● **Data for this exercise**:
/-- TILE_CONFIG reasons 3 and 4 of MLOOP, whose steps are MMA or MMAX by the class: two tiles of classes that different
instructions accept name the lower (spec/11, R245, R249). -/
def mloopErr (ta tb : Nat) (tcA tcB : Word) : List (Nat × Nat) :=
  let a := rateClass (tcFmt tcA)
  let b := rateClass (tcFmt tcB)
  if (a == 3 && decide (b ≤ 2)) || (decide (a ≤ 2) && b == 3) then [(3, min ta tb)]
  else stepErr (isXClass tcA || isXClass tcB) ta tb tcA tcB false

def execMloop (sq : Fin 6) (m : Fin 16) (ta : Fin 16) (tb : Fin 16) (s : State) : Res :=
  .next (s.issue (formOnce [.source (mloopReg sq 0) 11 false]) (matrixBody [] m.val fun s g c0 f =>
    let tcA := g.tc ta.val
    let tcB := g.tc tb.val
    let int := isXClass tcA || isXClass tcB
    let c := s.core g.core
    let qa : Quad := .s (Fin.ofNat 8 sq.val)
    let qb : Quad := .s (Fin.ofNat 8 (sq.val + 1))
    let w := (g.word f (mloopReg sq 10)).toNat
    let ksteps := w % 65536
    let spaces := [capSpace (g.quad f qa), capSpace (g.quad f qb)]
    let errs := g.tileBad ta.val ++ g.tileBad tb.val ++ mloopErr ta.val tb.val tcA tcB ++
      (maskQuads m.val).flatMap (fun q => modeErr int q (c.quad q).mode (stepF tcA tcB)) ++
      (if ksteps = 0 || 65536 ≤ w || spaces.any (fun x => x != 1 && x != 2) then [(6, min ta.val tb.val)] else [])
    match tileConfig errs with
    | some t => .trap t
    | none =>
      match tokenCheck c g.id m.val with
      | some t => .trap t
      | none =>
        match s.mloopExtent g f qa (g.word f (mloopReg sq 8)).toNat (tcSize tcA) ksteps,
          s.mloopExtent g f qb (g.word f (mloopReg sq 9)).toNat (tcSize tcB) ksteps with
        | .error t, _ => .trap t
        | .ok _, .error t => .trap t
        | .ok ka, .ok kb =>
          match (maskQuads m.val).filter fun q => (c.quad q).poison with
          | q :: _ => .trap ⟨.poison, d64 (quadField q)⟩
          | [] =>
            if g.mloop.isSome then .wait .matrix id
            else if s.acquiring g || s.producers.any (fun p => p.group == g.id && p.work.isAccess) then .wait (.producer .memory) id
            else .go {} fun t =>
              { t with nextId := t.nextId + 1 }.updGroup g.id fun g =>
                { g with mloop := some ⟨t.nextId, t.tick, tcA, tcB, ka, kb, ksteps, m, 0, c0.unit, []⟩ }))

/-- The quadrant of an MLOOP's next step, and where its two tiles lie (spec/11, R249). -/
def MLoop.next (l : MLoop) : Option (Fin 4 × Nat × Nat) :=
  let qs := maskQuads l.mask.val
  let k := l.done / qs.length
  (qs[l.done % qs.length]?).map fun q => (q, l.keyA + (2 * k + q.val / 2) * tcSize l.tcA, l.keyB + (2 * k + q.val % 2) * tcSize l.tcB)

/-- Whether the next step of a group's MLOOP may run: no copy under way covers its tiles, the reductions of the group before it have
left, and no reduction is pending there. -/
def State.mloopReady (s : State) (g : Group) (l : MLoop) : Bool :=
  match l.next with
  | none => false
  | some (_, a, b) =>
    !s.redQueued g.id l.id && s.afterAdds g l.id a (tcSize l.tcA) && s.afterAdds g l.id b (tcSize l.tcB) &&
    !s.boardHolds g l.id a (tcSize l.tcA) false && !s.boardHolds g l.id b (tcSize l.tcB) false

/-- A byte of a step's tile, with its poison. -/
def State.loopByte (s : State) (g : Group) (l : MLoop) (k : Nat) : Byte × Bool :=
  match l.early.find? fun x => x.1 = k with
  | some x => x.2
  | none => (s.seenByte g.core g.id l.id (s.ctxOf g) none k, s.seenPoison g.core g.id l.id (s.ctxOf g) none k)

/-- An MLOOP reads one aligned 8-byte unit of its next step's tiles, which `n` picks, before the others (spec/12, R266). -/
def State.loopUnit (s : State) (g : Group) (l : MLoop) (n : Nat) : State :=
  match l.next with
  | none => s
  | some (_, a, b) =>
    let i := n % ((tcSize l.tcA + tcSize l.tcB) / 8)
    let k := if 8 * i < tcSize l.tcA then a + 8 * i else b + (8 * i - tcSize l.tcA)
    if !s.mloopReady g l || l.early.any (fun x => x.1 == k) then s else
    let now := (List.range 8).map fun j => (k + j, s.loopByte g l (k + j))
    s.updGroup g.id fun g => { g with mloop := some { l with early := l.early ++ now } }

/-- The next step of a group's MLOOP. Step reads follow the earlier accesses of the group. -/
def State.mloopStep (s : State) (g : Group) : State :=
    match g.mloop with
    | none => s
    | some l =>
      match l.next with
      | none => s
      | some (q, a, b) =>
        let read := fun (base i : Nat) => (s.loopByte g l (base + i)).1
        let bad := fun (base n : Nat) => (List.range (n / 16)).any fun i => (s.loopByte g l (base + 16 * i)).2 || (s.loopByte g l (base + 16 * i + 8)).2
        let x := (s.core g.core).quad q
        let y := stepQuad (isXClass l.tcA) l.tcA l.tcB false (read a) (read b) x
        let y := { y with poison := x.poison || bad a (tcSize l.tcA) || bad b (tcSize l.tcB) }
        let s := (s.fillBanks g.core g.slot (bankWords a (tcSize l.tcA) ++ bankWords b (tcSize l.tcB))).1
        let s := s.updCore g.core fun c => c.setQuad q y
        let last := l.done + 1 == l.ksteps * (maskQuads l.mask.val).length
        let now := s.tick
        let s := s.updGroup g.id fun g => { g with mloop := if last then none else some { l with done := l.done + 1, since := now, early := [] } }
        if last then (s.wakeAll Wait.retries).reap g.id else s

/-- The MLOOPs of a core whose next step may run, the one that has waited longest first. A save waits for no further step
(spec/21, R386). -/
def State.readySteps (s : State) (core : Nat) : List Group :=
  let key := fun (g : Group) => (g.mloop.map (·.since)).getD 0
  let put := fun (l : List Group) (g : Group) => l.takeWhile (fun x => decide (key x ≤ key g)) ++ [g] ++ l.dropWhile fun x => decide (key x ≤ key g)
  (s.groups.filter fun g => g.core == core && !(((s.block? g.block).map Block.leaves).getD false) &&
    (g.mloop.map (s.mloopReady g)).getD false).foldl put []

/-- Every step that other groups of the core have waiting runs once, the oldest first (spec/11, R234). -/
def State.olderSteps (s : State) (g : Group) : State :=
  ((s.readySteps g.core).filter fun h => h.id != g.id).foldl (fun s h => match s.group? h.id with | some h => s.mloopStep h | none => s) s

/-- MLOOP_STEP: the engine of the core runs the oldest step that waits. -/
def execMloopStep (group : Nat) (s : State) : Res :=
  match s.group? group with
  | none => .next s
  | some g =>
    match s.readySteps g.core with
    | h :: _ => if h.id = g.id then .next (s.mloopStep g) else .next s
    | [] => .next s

● **What to do**:
Check each line of the data above for the word "spaces" and copy the ones where it is found.

● **Response**:
    let spaces := [capSpace (g.quad f qa), capSpace (g.quad f qb)]
      (if ksteps = 0 || 65536 ≤ w || spaces.any (fun x => x != 1 && x != 2) then [(6, min ta.val tb.val)] else [])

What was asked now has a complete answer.